**The data**
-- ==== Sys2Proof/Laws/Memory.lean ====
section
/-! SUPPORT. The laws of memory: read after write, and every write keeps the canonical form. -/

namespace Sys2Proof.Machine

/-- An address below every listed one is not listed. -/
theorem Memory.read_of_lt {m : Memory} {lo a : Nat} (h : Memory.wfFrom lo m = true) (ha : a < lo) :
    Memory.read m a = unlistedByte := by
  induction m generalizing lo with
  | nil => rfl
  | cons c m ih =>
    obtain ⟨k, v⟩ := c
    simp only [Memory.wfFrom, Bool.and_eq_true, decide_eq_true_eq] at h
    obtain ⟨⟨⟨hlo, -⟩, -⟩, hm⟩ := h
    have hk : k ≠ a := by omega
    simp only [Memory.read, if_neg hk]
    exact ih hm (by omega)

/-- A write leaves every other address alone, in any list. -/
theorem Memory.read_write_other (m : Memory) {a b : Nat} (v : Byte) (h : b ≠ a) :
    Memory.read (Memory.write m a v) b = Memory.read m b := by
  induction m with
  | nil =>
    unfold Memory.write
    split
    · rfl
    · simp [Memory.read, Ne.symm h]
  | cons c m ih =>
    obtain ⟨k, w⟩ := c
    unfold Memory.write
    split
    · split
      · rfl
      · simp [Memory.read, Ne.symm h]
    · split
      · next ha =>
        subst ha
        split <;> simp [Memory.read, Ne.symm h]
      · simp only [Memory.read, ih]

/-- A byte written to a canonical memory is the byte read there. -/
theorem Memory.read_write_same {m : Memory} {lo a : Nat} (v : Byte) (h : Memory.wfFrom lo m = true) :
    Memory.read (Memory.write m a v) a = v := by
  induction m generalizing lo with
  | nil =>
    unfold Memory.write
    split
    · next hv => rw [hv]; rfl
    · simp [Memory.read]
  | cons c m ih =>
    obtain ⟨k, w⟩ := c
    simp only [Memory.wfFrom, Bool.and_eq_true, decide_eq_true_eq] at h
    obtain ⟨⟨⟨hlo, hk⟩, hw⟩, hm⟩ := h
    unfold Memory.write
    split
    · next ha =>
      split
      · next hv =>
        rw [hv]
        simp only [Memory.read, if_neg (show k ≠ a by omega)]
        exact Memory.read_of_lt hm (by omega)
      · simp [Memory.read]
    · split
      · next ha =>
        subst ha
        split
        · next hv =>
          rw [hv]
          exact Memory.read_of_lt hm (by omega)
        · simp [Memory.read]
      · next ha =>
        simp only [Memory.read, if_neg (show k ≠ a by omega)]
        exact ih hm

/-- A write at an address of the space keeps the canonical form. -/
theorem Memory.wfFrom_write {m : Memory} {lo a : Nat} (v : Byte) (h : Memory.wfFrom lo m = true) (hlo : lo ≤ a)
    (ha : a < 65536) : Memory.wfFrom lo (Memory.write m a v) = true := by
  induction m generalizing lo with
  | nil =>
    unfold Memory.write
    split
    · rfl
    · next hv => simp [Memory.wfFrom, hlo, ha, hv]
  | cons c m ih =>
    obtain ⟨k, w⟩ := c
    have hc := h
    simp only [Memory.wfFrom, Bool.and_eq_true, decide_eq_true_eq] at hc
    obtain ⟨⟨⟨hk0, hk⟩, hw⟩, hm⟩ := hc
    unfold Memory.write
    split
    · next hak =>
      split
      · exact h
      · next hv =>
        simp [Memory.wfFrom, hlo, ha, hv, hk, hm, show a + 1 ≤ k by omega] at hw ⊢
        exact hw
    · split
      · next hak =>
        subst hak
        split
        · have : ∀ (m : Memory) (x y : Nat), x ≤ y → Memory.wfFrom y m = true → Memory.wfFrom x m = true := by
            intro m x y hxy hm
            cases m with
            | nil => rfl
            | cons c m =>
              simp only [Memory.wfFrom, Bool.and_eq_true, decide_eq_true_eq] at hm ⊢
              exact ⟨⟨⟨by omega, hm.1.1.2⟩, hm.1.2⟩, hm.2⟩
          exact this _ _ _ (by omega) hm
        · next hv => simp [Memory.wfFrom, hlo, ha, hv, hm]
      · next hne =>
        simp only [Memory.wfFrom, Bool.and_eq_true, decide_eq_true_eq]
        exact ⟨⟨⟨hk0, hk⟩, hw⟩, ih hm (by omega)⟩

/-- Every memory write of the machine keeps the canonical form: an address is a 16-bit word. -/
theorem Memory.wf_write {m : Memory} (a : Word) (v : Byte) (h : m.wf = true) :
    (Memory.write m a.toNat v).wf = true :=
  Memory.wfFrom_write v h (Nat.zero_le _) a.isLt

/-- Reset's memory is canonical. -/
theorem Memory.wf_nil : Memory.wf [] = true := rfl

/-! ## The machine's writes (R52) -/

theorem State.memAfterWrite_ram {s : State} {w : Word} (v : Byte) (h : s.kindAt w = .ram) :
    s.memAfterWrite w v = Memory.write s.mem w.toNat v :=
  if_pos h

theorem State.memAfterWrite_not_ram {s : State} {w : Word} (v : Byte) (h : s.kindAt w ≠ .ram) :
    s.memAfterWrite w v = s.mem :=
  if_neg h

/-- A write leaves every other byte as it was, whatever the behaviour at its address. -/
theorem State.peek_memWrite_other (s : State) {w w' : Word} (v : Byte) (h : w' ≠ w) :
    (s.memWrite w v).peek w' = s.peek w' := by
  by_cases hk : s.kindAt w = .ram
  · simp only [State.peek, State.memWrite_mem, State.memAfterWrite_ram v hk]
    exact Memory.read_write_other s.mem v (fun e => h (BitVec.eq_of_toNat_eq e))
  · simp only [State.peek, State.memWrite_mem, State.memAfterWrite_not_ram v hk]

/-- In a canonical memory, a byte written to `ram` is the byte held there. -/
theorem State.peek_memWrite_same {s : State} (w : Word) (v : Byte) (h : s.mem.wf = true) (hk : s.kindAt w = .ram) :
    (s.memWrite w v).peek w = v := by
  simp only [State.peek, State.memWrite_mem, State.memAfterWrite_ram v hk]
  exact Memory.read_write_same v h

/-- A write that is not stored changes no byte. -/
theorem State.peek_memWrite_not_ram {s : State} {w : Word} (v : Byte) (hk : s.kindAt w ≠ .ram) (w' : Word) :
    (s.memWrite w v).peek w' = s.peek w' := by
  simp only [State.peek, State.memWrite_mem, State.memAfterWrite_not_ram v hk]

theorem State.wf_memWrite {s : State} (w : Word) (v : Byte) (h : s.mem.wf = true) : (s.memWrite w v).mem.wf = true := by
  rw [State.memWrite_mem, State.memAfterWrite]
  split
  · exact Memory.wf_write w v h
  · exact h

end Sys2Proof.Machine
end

**Exercise instructions**
Tally the lines above that contain the word "Bool", and reply with only the number.

**Solved problem**
5